Collection entries
^^^^^^^^^^^^^^^^
-- ==== Sys2Proof/Laws/Port.lean ====
section
/-! SUPPORT. The fields that the port operations and `Issue` leave alone, one lemma per field. -/

namespace Sys2Proof.Machine

theorem PortOnly.cfg {s t : State} (h : PortOnly s t) : t.cfg = s.cfg := by
  obtain ⟨_, _, ht⟩ := h; rw [ht]
theorem PortOnly.sessionValid {s t : State} (h : PortOnly s t) : t.sessionValid = s.sessionValid := by
  obtain ⟨_, _, ht⟩ := h; rw [ht]
theorem PortOnly.family {s t : State} (h : PortOnly s t) : t.family = s.family := by
  obtain ⟨_, _, ht⟩ := h; rw [ht]
theorem PortOnly.generation {s t : State} (h : PortOnly s t) : t.generation = s.generation := by
  obtain ⟨_, _, ht⟩ := h; rw [ht]
theorem PortOnly.capClass {s t : State} (h : PortOnly s t) : t.capClass = s.capClass := by
  obtain ⟨_, _, ht⟩ := h; rw [ht]
theorem PortOnly.blockLen {s t : State} (h : PortOnly s t) : t.blockLen = s.blockLen := by
  obtain ⟨_, _, ht⟩ := h; rw [ht]
theorem PortOnly.clockMode {s t : State} (h : PortOnly s t) : t.clockMode = s.clockMode := by
  obtain ⟨_, _, ht⟩ := h; rw [ht]
theorem PortOnly.negState {s t : State} (h : PortOnly s t) : t.negState = s.negState := by
  obtain ⟨_, _, ht⟩ := h; rw [ht]
theorem PortOnly.opState {s t : State} (h : PortOnly s t) : t.opState = s.opState := by
  obtain ⟨_, _, ht⟩ := h; rw [ht]
theorem PortOnly.reqOp {s t : State} (h : PortOnly s t) : t.reqOp = s.reqOp := by
  obtain ⟨_, _, ht⟩ := h; rw [ht]
theorem PortOnly.reqAddr {s t : State} (h : PortOnly s t) : t.reqAddr = s.reqAddr := by
  obtain ⟨_, _, ht⟩ := h; rw [ht]
theorem PortOnly.reqLen {s t : State} (h : PortOnly s t) : t.reqLen = s.reqLen := by
  obtain ⟨_, _, ht⟩ := h; rw [ht]
theorem PortOnly.resultKind {s t : State} (h : PortOnly s t) : t.resultKind = s.resultKind := by
  obtain ⟨_, _, ht⟩ := h; rw [ht]
theorem PortOnly.resultValue {s t : State} (h : PortOnly s t) : t.resultValue = s.resultValue := by
  obtain ⟨_, _, ht⟩ := h; rw [ht]
theorem PortOnly.tb {s t : State} (h : PortOnly s t) : t.tb = s.tb := by
  obtain ⟨_, _, ht⟩ := h; rw [ht]
theorem PortOnly.hostIn {s t : State} (h : PortOnly s t) : t.hostIn = s.hostIn := by
  obtain ⟨_, _, ht⟩ := h; rw [ht]
theorem PortOnly.hostOut {s t : State} (h : PortOnly s t) : t.hostOut = s.hostOut := by
  obtain ⟨_, _, ht⟩ := h; rw [ht]
theorem PortOnly.refusedActs {s t : State} (h : PortOnly s t) : t.refusedActs = s.refusedActs := by
  obtain ⟨_, _, ht⟩ := h; rw [ht]

/-! `recv` -/

@[simp] theorem recv_cfg (s : State) : (recv s).2.cfg = s.cfg := (PortOnly.recv s).cfg
@[simp] theorem recv_sessionValid (s : State) : (recv s).2.sessionValid = s.sessionValid := (PortOnly.recv s).sessionValid
@[simp] theorem recv_family (s : State) : (recv s).2.family = s.family := (PortOnly.recv s).family
@[simp] theorem recv_generation (s : State) : (recv s).2.generation = s.generation := (PortOnly.recv s).generation
@[simp] theorem recv_capClass (s : State) : (recv s).2.capClass = s.capClass := (PortOnly.recv s).capClass
@[simp] theorem recv_blockLen (s : State) : (recv s).2.blockLen = s.blockLen := (PortOnly.recv s).blockLen
@[simp] theorem recv_clockMode (s : State) : (recv s).2.clockMode = s.clockMode := (PortOnly.recv s).clockMode
@[simp] theorem recv_negState (s : State) : (recv s).2.negState = s.negState := (PortOnly.recv s).negState
@[simp] theorem recv_opState (s : State) : (recv s).2.opState = s.opState := (PortOnly.recv s).opState
@[simp] theorem recv_reqOp (s : State) : (recv s).2.reqOp = s.reqOp := (PortOnly.recv s).reqOp
@[simp] theorem recv_reqAddr (s : State) : (recv s).2.reqAddr = s.reqAddr := (PortOnly.recv s).reqAddr
@[simp] theorem recv_reqLen (s : State) : (recv s).2.reqLen = s.reqLen := (PortOnly.recv s).reqLen
@[simp] theorem recv_resultKind (s : State) : (recv s).2.resultKind = s.resultKind := (PortOnly.recv s).resultKind
@[simp] theorem recv_resultValue (s : State) : (recv s).2.resultValue = s.resultValue := (PortOnly.recv s).resultValue
@[simp] theorem recv_tb (s : State) : (recv s).2.tb = s.tb := (PortOnly.recv s).tb
@[simp] theorem recv_hostIn (s : State) : (recv s).2.hostIn = s.hostIn := (PortOnly.recv s).hostIn
@[simp] theorem recv_hostOut (s : State) : (recv s).2.hostOut = s.hostOut := (PortOnly.recv s).hostOut
@[simp] theorem recv_refusedActs (s : State) : (recv s).2.refusedActs = s.refusedActs := (PortOnly.recv s).refusedActs

/-! `recvN` -/

@[simp] theorem recvN_cfg (n : Nat) (s : State) : (recvN n s).2.cfg = s.cfg := (PortOnly.recvN n s).cfg
@[simp] theorem recvN_sessionValid (n : Nat) (s : State) : (recvN n s).2.sessionValid = s.sessionValid := (PortOnly.recvN n s).sessionValid
@[simp] theorem recvN_family (n : Nat) (s : State) : (recvN n s).2.family = s.family := (PortOnly.recvN n s).family
@[simp] theorem recvN_generation (n : Nat) (s : State) : (recvN n s).2.generation = s.generation := (PortOnly.recvN n s).generation
@[simp] theorem recvN_capClass (n : Nat) (s : State) : (recvN n s).2.capClass = s.capClass := (PortOnly.recvN n s).capClass
@[simp] theorem recvN_blockLen (n : Nat) (s : State) : (recvN n s).2.blockLen = s.blockLen := (PortOnly.recvN n s).blockLen
@[simp] theorem recvN_clockMode (n : Nat) (s : State) : (recvN n s).2.clockMode = s.clockMode := (PortOnly.recvN n s).clockMode
@[simp] theorem recvN_negState (n : Nat) (s : State) : (recvN n s).2.negState = s.negState := (PortOnly.recvN n s).negState
@[simp] theorem recvN_opState (n : Nat) (s : State) : (recvN n s).2.opState = s.opState := (PortOnly.recvN n s).opState
@[simp] theorem recvN_reqOp (n : Nat) (s : State) : (recvN n s).2.reqOp = s.reqOp := (PortOnly.recvN n s).reqOp
@[simp] theorem recvN_reqAddr (n : Nat) (s : State) : (recvN n s).2.reqAddr = s.reqAddr := (PortOnly.recvN n s).reqAddr
@[simp] theorem recvN_reqLen (n : Nat) (s : State) : (recvN n s).2.reqLen = s.reqLen := (PortOnly.recvN n s).reqLen
@[simp] theorem recvN_resultKind (n : Nat) (s : State) : (recvN n s).2.resultKind = s.resultKind := (PortOnly.recvN n s).resultKind
@[simp] theorem recvN_resultValue (n : Nat) (s : State) : (recvN n s).2.resultValue = s.resultValue := (PortOnly.recvN n s).resultValue
@[simp] theorem recvN_tb (n : Nat) (s : State) : (recvN n s).2.tb = s.tb := (PortOnly.recvN n s).tb
@[simp] theorem recvN_hostIn (n : Nat) (s : State) : (recvN n s).2.hostIn = s.hostIn := (PortOnly.recvN n s).hostIn
@[simp] theorem recvN_hostOut (n : Nat) (s : State) : (recvN n s).2.hostOut = s.hostOut := (PortOnly.recvN n s).hostOut
@[simp] theorem recvN_refusedActs (n : Nat) (s : State) : (recvN n s).2.refusedActs = s.refusedActs := (PortOnly.recvN n s).refusedActs

/-! `issue` -/

@[simp] theorem issue_cfg (k : Cmd) (arg : Word) (s : State) : (issue k arg s).2.cfg = s.cfg := (PortOnly.issue k arg s).cfg
@[simp] theorem issue_sessionValid (k : Cmd) (arg : Word) (s : State) : (issue k arg s).2.sessionValid = s.sessionValid := (PortOnly.issue k arg s).sessionValid
@[simp] theorem issue_family (k : Cmd) (arg : Word) (s : State) : (issue k arg s).2.family = s.family := (PortOnly.issue k arg s).family
@[simp] theorem issue_generation (k : Cmd) (arg : Word) (s : State) : (issue k arg s).2.generation = s.generation := (PortOnly.issue k arg s).generation
@[simp] theorem issue_capClass (k : Cmd) (arg : Word) (s : State) : (issue k arg s).2.capClass = s.capClass := (PortOnly.issue k arg s).capClass
@[simp] theorem issue_blockLen (k : Cmd) (arg : Word) (s : State) : (issue k arg s).2.blockLen = s.blockLen := (PortOnly.issue k arg s).blockLen
@[simp] theorem issue_clockMode (k : Cmd) (arg : Word) (s : State) : (issue k arg s).2.clockMode = s.clockMode := (PortOnly.issue k arg s).clockMode
@[simp] theorem issue_negState (k : Cmd) (arg : Word) (s : State) : (issue k arg s).2.negState = s.negState := (PortOnly.issue k arg s).negState
@[simp] theorem issue_opState (k : Cmd) (arg : Word) (s : State) : (issue k arg s).2.opState = s.opState := (PortOnly.issue k arg s).opState
@[simp] theorem issue_reqOp (k : Cmd) (arg : Word) (s : State) : (issue k arg s).2.reqOp = s.reqOp := (PortOnly.issue k arg s).reqOp
@[simp] theorem issue_reqAddr (k : Cmd) (arg : Word) (s : State) : (issue k arg s).2.reqAddr = s.reqAddr := (PortOnly.issue k arg s).reqAddr
@[simp] theorem issue_reqLen (k : Cmd) (arg : Word) (s : State) : (issue k arg s).2.reqLen = s.reqLen := (PortOnly.issue k arg s).reqLen
@[simp] theorem issue_resultKind (k : Cmd) (arg : Word) (s : State) : (issue k arg s).2.resultKind = s.resultKind := (PortOnly.issue k arg s).resultKind
@[simp] theorem issue_resultValue (k : Cmd) (arg : Word) (s : State) : (issue k arg s).2.resultValue = s.resultValue := (PortOnly.issue k arg s).resultValue
@[simp] theorem issue_tb (k : Cmd) (arg : Word) (s : State) : (issue k arg s).2.tb = s.tb := (PortOnly.issue k arg s).tb
@[simp] theorem issue_hostIn (k : Cmd) (arg : Word) (s : State) : (issue k arg s).2.hostIn = s.hostIn := (PortOnly.issue k arg s).hostIn
@[simp] theorem issue_hostOut (k : Cmd) (arg : Word) (s : State) : (issue k arg s).2.hostOut = s.hostOut := (PortOnly.issue k arg s).hostOut
@[simp] theorem issue_refusedActs (k : Cmd) (arg : Word) (s : State) : (issue k arg s).2.refusedActs = s.refusedActs := (PortOnly.issue k arg s).refusedActs

/-! `issueApp` -/

@[simp] theorem issueApp_cfg (k : Cmd) (arg : Word) (s : State) : (issueApp k arg s).2.cfg = s.cfg := (PortOnly.issueApp k arg s).cfg
@[simp] theorem issueApp_sessionValid (k : Cmd) (arg : Word) (s : State) : (issueApp k arg s).2.sessionValid = s.sessionValid := (PortOnly.issueApp k arg s).sessionValid
@[simp] theorem issueApp_family (k : Cmd) (arg : Word) (s : State) : (issueApp k arg s).2.family = s.family := (PortOnly.issueApp k arg s).family
@[simp] theorem issueApp_generation (k : Cmd) (arg : Word) (s : State) : (issueApp k arg s).2.generation = s.generation := (PortOnly.issueApp k arg s).generation
@[simp] theorem issueApp_capClass (k : Cmd) (arg : Word) (s : State) : (issueApp k arg s).2.capClass = s.capClass := (PortOnly.issueApp k arg s).capClass
@[simp] theorem issueApp_blockLen (k : Cmd) (arg : Word) (s : State) : (issueApp k arg s).2.blockLen = s.blockLen := (PortOnly.issueApp k arg s).blockLen
@[simp] theorem issueApp_clockMode (k : Cmd) (arg : Word) (s : State) : (issueApp k arg s).2.clockMode = s.clockMode := (PortOnly.issueApp k arg s).clockMode
@[simp] theorem issueApp_negState (k : Cmd) (arg : Word) (s : State) : (issueApp k arg s).2.negState = s.negState := (PortOnly.issueApp k arg s).negState
@[simp] theorem issueApp_opState (k : Cmd) (arg : Word) (s : State) : (issueApp k arg s).2.opState = s.opState := (PortOnly.issueApp k arg s).opState
@[simp] theorem issueApp_reqOp (k : Cmd) (arg : Word) (s : State) : (issueApp k arg s).2.reqOp = s.reqOp := (PortOnly.issueApp k arg s).reqOp
@[simp] theorem issueApp_reqAddr (k : Cmd) (arg : Word) (s : State) : (issueApp k arg s).2.reqAddr = s.reqAddr := (PortOnly.issueApp k arg s).reqAddr
@[simp] theorem issueApp_reqLen (k : Cmd) (arg : Word) (s : State) : (issueApp k arg s).2.reqLen = s.reqLen := (PortOnly.issueApp k arg s).reqLen
@[simp] theorem issueApp_resultKind (k : Cmd) (arg : Word) (s : State) : (issueApp k arg s).2.resultKind = s.resultKind := (PortOnly.issueApp k arg s).resultKind
@[simp] theorem issueApp_resultValue (k : Cmd) (arg : Word) (s : State) : (issueApp k arg s).2.resultValue = s.resultValue := (PortOnly.issueApp k arg s).resultValue
@[simp] theorem issueApp_tb (k : Cmd) (arg : Word) (s : State) : (issueApp k arg s).2.tb = s.tb := (PortOnly.issueApp k arg s).tb
@[simp] theorem issueApp_hostIn (k : Cmd) (arg : Word) (s : State) : (issueApp k arg s).2.hostIn = s.hostIn := (PortOnly.issueApp k arg s).hostIn
@[simp] theorem issueApp_hostOut (k : Cmd) (arg : Word) (s : State) : (issueApp k arg s).2.hostOut = s.hostOut := (PortOnly.issueApp k arg s).hostOut
@[simp] theorem issueApp_refusedActs (k : Cmd) (arg : Word) (s : State) : (issueApp k arg s).2.refusedActs = s.refusedActs := (PortOnly.issueApp k arg s).refusedActs

end Sys2Proof.Machine
end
^^^^^^^^^^^^^^^^
• **ACTION ITEM**
In the entries above, count the lines that include "capClass" and write nothing but that number.

• **SOLUTION TO THIS PROBLEM**
5